A thread entitled “Tribute to you Roman empire — SPQR” begins with a map showing the extent (at some unspecified date) of the Roman empire with an SPQR flag superimposed. The post calls Rome “the greatest empire of all times” because the Romans were “masters of military tactics” who created “a very conservative, family oriented society.”

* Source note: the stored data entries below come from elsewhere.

/-! State the rules give outside the register tables. -/


-- stack, links
/-- R14: B-die fuses have been read since the AO release (DESIGN marker of B_DIE_FUSE_READ). -/
def FUSE_VALID : Fld := ⟨1000, 1, 0⟩
/-- R15: STACK_ID fuse of the B-die. -/
def FUSE_STACK_ID : Fld := ⟨1001, 64, 0⟩
/-- R692: FUSE_SEAL of the B-die. -/
def FUSE_SEAL : Fld := ⟨1002, 1, 0⟩
/-- R688: ROOT_HASH of root i. -/
def FUSE_ROOT_HASH : Fld := ⟨1003, 256, 0⟩
/-- R688: ROOT_EPOCH of root i. -/
def FUSE_ROOT_EPOCH : Fld := ⟨1004, 8, 0⟩
/-- R692: ROOT_REVOKE bit of root i. -/
def FUSE_ROOT_REVOKE : Fld := ⟨1005, 1, 0⟩
/-- R711: DBG_FUSE. -/
def FUSE_DBG : Fld := ⟨1006, 2, 0⟩
/-- R93: fused ledger limit. -/
def FUSE_ECC_LIM : Fld := ⟨1007, 16, 256⟩
/-- R93: fused ledger limit. -/
def FUSE_WEAR_LIM : Fld := ⟨1008, 32, 90000000⟩
/-- R93: fused ledger limit. -/
def FUSE_HOT_LIM : Fld := ⟨1009, 16, 1000⟩
/-- R93: fused ledger limit. -/
def FUSE_SP_LIM : Fld := ⟨1010, 8, 8⟩
/-- R70: start-up outcome that confines the device to Tier 0 (its cause code; 0 none). -/
def TIER0_ONLY : Fld := ⟨1011, 4, 0⟩
/-- R16: C-die absent (strap fault, stack ID or restart limit). -/
def C_ABSENT : Fld := ⟨1012, 1, 0⟩
/-- R16: M-die absent. -/
def M_ABSENT : Fld := ⟨1013, 1, 0⟩
/-- R49: failed restarts of the C-die in succession. -/
def C_FAILS : Fld := ⟨1014, 2, 0⟩
/-- R49: failed restarts of the M-die in succession. -/
def M_FAILS : Fld := ⟨1015, 2, 0⟩
/-- R89: C-die restarts since power-on (saturating). -/
def C_RESTARTS : Fld := ⟨1016, 16, 0⟩
/-- R89: the C-die has been up since power-on. -/
def C_WAS_UP : Fld := ⟨1017, 1, 0⟩
/-- R19: next SEQ of link end i (i = 2 x bundle + dir; dir 0 sends towards the upper die). -/
def LK_TXSEQ : Fld := ⟨1018, 8, 0⟩
/-- R20: expected SEQ of the receiver fed by link end i. -/
def LK_EXPECT : Fld := ⟨1019, 8, 0⟩
/-- R21: receiver of link end i discards until the expected SEQ arrives. -/
def LK_SKIP : Fld := ⟨1020, 1, 0⟩
/-- R23: flits accepted since the last ACK. -/
def LK_UNACKED : Fld := ⟨1021, 4, 0⟩
/-- R23: last accepted SEQ. -/
def LK_LAST_ACC : Fld := ⟨1022, 8, 255⟩
/-- R23: SEQ of the latest ACK the receiver of link end i sent. -/
def LK_ACK_OUT : Fld := ⟨1023, 8, 0⟩
/-- R21: SEQ of the latest NAK the receiver sent. -/
def LK_NAK_OUT : Fld := ⟨1024, 8, 0⟩
/-- R21: NAKs sent by the receiver of link end i. -/
def LK_NAKS : Fld := ⟨1025, 32, 0⟩
/-- R23: ACKs sent by the receiver of link end i. -/
def LK_ACKS : Fld := ⟨1026, 32, 0⟩
/-- R24: SEQ from which the sender of link end i last resent. -/
def LK_RESENT : Fld := ⟨1027, 8, 0⟩
/-- R37: a valid HEARTBEAT has arrived in the current 1 us period. -/
def HB_SEEN : Fld := ⟨1028, 1, 0⟩
/-- R197: heartbeat and M-link supervision suspended. -/
def HB_SUSPENDED : Fld := ⟨1029, 1, 0⟩
/-- R32: bundle i is still to be tested under the CRC trigger. -/
def CRC_PEND : Fld := ⟨1030, 1, 0⟩
/-- R30: bundle link i visited last (0 C-link, 1 M-link). -/
def LT_BUNDLE : Fld := ⟨1031, 6, 23⟩
/-- R30: bundle under test on link i. -/
def LT_TEST_BUNDLE : Fld := ⟨1032, 6, 0⟩
/-- R30: lane under test on link i. -/
def LT_TEST_LANE : Fld := ⟨1033, 7, 0⟩
/-- R30: lane link i visited last. -/
def LT_LANE : Fld := ⟨1034, 7, 63⟩
/-- R29: spare steered for the running lane test of link i, plus 1 (0 none). -/
def LT_SPARE : Fld := ⟨1035, 3, 0⟩
/-- R28: SEQ at which both ends of link i's bundle under test switch. -/
def LT_SWITCH : Fld := ⟨1036, 8, 0⟩
/-- R30: a lane test of link i is running. -/
def LT_ACTIVE : Fld := ⟨1037, 1, 0⟩
/-- R32: bundle whose every lane is to be tested first, plus 1 (0 none), link i. -/
def LT_TRIG : Fld := ⟨1038, 6, 0⟩
/-- R32: next lane of that bundle. -/
def LT_TRIG_LANE : Fld := ⟨1039, 7, 0⟩
/-- R31: lane j of bundle i is known to be defective. -/
def LANE_BAD : Fld := ⟨1040, 1, 0⟩
/-- R34: every bundle of link i is retired. -/
def BUNDLE_LOST : Fld := ⟨1041, 1, 0⟩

Pharos has previously documented similar admiration for Roman (and other ancient) imperialism among white nationalists, but Rome is just as often held up as a negative model by those who wish to promote xenophobia by claiming that Rome’s inclusive citizenship politics led to its decline (including the person with the SPQR who wrote to VDare, documented above). This thread is no exception, with one respondent writing that Romans “destroyed themselves by miscegenation, internecine wars, and that fatuous tolerance with which they permitted themselves to be displaced by their subjects and slaves…to Rome from northern Africa came Berbers and Semites; from Egypt, degenerate Greeks and Hamitic mongrels, many of them bearing some taint of Black blood; from Asia, partly Greek hybrids, Semites, and all the fermenting mixture of the racial compost heap that Asia Minor had become; and, of course, to the capital of the ancient world flocked the ubiquitous Jews.” This contributor goes on to refer to Juvenal (whose invocation Pharos has documented previously) and to enlist the Latin poet Horace as an anti-semitic ally, quoting his remark credat Iudaeus Apella, non ego (“Let the Jew Apella believe it, but I won’t”) as proof that “sexually mutilated Jews” “brought with them their own racial superstitions” to Rome.

Skinheads

Most Latin teachers enjoy telling students that SPQR still appears on the manhole covers of Rome since it offers a tangible example of the continuity between ancient and modern evident throughout that city, with a humorous incongruity between the assumed grandeur of the Classical past and the humble manhole cover. Less often commented upon is the existence of a gang of white nationalists in Rome who call themselves the “SPQR Skinheads,” whose choice of name does more than identify them as “Roman;” it appropriates that same Classical grandeur to their cause.